> [DIRECTIONS FOR THIS TASK]: One line at a time, check the entries below for the word "hsame", and copy each line that has it.
Top of DATA TO EXAMINE
/-- A command written to CMD is executed, in a state with the items of its write. -/
theorem Ready.executes {w : Word} {i : Instr} {perform : State → State} (h : Ready (writeOf .cmd w :: rest) s)
    (hd : decode (.command w) = .instr i)
    (hexec : ∀ u, SameItems s u → exec i u = .next (closeCommand (perform u))) :
    ∃ u, SameItems s u ∧ Reaches s (closeCommand (perform u)) ∧ Ready rest (closeCommand (perform u)) := by
  obtain ⟨u, t, hreach, hsame, ht, hready⟩ := h.issues
  rw [completeWord_instr hd, hexec u hsame] at ht
  cases ht
  exact ⟨u, hsame, hreach, hready⟩

end

/-! ### A job -/

/-- A job is open without error, with V = v and LEN = n, and the host's writes p stand at the port. -/
structure OpenJob (v : SipState) (n : Nat) (p : List Request) (s : State) : Prop where
  ready : Ready p s
  phase : s.phase = .absorbing
  err : s.err = false
  v : s.v = v
  len : s.len.toNat = n

section
variable {v : SipState} {n : Nat} {rest : List Request} {s : State}

/-- The two key writes and INIT open a job (41_commands.md R182). -/
theorem Ready.opensJob {k0 k1 : Word}
    (h : Ready (writeOf .key0 k0 :: writeOf .key1 k1 :: writeOf .cmd 0x1 :: rest) s) :
    ∃ t, Reaches s t ∧ OpenJob (initState k0 k1) 0 rest t := by
  obtain ⟨a, hsa, ha, hkey0⟩ := h.writes_key0
  obtain ⟨b, hab, hb, hkey1⟩ := ha.writes_key1
  have hk0ld : b.k0ld = true := hkey1.k0ld.trans hkey0.k0ld
  have hk1ld : b.k1ld = true := hkey1.k1ld
  obtain ⟨u, hu, hbt, ht⟩ := hb.executes (perform := performInit) (decode_encode .init) fun u hu =>
    exec_init_of_loaded (hu.k0ld.trans hk0ld) (hu.k1ld.trans hk1ld)
  have hv : initState u.key0 u.key1 = initState k0 k1 := by rw [hu.key0, hu.key1, hkey1.key0, hkey1.key1, hkey0.key0]
  exact ⟨_, (hsa.trans hab).trans hbt, ht, rfl, rfl, hv, rfl⟩

/-- `BLOCK m`: DATA is written and absorbed (41_commands.md R182, 30_encoding.md R112). -/
theorem OpenJob.absorbs {m : Word} (h : OpenJob v n (writeOf .data m :: writeOf .cmd 0x2 :: rest) s)
    (hn : n ≤ 2 ^ 64 - 9) : ∃ t, Reaches s t ∧ OpenJob (absorbBlock v m) (n + 8) rest t := by
  obtain ⟨a, hsa, ha, hdata⟩ := h.ready.writes_data
  have herr : a.err = false := hdata.err.trans h.err
  have hphase : a.phase = .absorbing := hdata.phase.trans h.phase
  have hlen : a.len.toNat = n := by rw [hdata.len, h.len]
  obtain ⟨u, hu, hat, ht⟩ := ha.executes (perform := performAbsorb) (decode_encode .absorb) fun u hu =>
    exec_absorb_of_open (hu.err.trans herr) (hu.phase.trans hphase) (by rwa [hu.len, hlen])
  have hv : absorbBlock u.v u.data = absorbBlock v m := by rw [hu.v, hu.data, hdata.v, hdata.data, h.v]
  have hlen8 : (u.len + 8).toNat = n + 8 := by
    rw [hu.len, toNat_len_add_eight (by rwa [hlen]), hlen]
  exact ⟨_, hsa.trans hat, ht, hu.phase.trans hphase, hu.err.trans herr, hv, hlen8⟩

/-- The `BLOCK` transactions of the chunks ms. -/
def blockRequests (ms : List Word) : List Request :=
  ms.flatMap fun m => [writeOf .data m, writeOf .cmd 0x2]

/-- The chunks are absorbed in their order (40_datapath.md R135, R141). -/
theorem OpenJob.absorbs_all {ms : List Word} (h : OpenJob v n (blockRequests ms ++ rest) s)
    (hn : n + 8 * ms.length ≤ 2 ^ 64 - 1) :
    ∃ t, Reaches s t ∧ OpenJob (ms.foldl absorbBlock v) (n + 8 * ms.length) rest t := by
  induction ms generalizing v n s with
  | nil => exact ⟨s, ⟨0, run_zero s⟩, h⟩
  | cons m ms ih =>
    rw [List.length_cons] at hn ⊢
    obtain ⟨a, hsa, ha⟩ := h.absorbs (by omega)
    obtain ⟨t, hat, ht⟩ := ih ha (by omega)
    rw [show n + 8 + 8 * ms.length = n + 8 * (ms.length + 1) by ring] at ht
    exact ⟨t, hsa.trans hat, ht⟩

/-- The last DATA write and FINAL r close the job with its tag (41_commands.md R175, R182). -/
theorem OpenJob.finishes {d : Word} {r : BitVec 3}
    (h : OpenJob v n [writeOf .data d, writeOf .cmd (commandWord 0x03 r)] s) (hn : n ≤ 2 ^ 64 - 8) :
    ∃ t, Reaches s t ∧ Ready [] t ∧ t.phase = .done ∧ t.err = false ∧ t.len.toNat = n + r.toNat ∧
      t.tag = finalizeTag (absorbBlock v (padWord d r (BitVec.ofNat 64 (n + r.toNat)))) := by
  obtain ⟨a, hsa, ha, hdata⟩ := h.ready.writes_data
  have herr : a.err = false := hdata.err.trans h.err
  have hphase : a.phase = .absorbing := hdata.phase.trans h.phase
  obtain ⟨u, hu, hat, ht⟩ := ha.executes (perform := performFinal r) (decode_encode (.final r)) fun u hu =>
    exec_final_of_open r (hu.err.trans herr) (hu.phase.trans hphase)
  have hlen : (u.len + remOperand r).toNat = n + r.toNat := by
    rw [hu.len, hdata.len, toNat_len_add_remOperand r (by rwa [h.len]), h.len]
  have htotal : u.len + remOperand r = BitVec.ofNat 64 (n + r.toNat) := by
    rw [← hlen, BitVec.ofNat_toNat, BitVec.setWidth_eq]
  refine ⟨_, hsa.trans hat, ht, rfl, hu.err.trans herr, hlen, ?_⟩
  rw [closeCommand_tag, performFinal_tag, htotal, hu.v, hu.data, hdata.v, hdata.data, h.v]

end

/-! ### The message of a job -/

/-- The bytes of DATA from r on do not reach the pad word (40_datapath.md R136). -/
theorem padWord_congr {d d' : Word} {r : BitVec 3} (l : Word) (h : ∀ j < r.toNat, byteOf d j = byteOf d' j) :
    padWord d r l = padWord d' r l := by
  apply eq_of_byteOf_eq
  intro j hj
  rw [byteOf_padWord d r l hj, byteOf_padWord d' r l hj]
  split
  · exact h j ‹_›
  · rfl

theorem length_fullChunks (msg : List Byte) : (fullChunks msg).length = msg.length / 8 := by
  obtain ⟨hsum, hlt, -⟩ := message_split msg
  omega

theorem toNat_remainderCount (msg : List Byte) : (remainderCount msg).toNat = msg.length % 8 := by
  simp [remainderCount]

/-- Byte j of the remainder stands in the message after its full chunks. -/
theorem getElem?_remainderBytes (msg : List Byte) (j : Nat) :
    (remainderBytes msg)[j]? = msg[8 * (msg.length / 8) + j]? := by
  obtain ⟨-, -, hdrop⟩ := message_split msg
  rw [hdrop, length_fullChunks, List.getElem?_drop]

/-- A DATA word with the remainder bytes in it pads as the remainder does, whatever its other bytes (40_datapath.md R136,
R141). -/
theorem padWord_eq_padWord_remainder {msg : List Byte} {d : Word} (l : Word)
    (hd : ∀ j < msg.length % 8, some (byteOf d j) = msg[8 * (msg.length / 8) + j]?) :
    padWord d (remainderCount msg) l = padWord (le64 (remainderBytes msg)) (remainderCount msg) l := by
  apply padWord_congr
  intro j hj
  rw [toNat_remainderCount] at hj
  rw [byteOf_le64 _ j (by omega), getElem?_remainderBytes, ← hd j hj, Option.getD_some]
Bottom of DATA TO EXAMINE
> [THE ANSWER]:
  obtain ⟨u, t, hreach, hsame, ht, hready⟩ := h.issues
  rw [completeWord_instr hd, hexec u hsame] at ht
  exact ⟨u, hsame, hreach, hready⟩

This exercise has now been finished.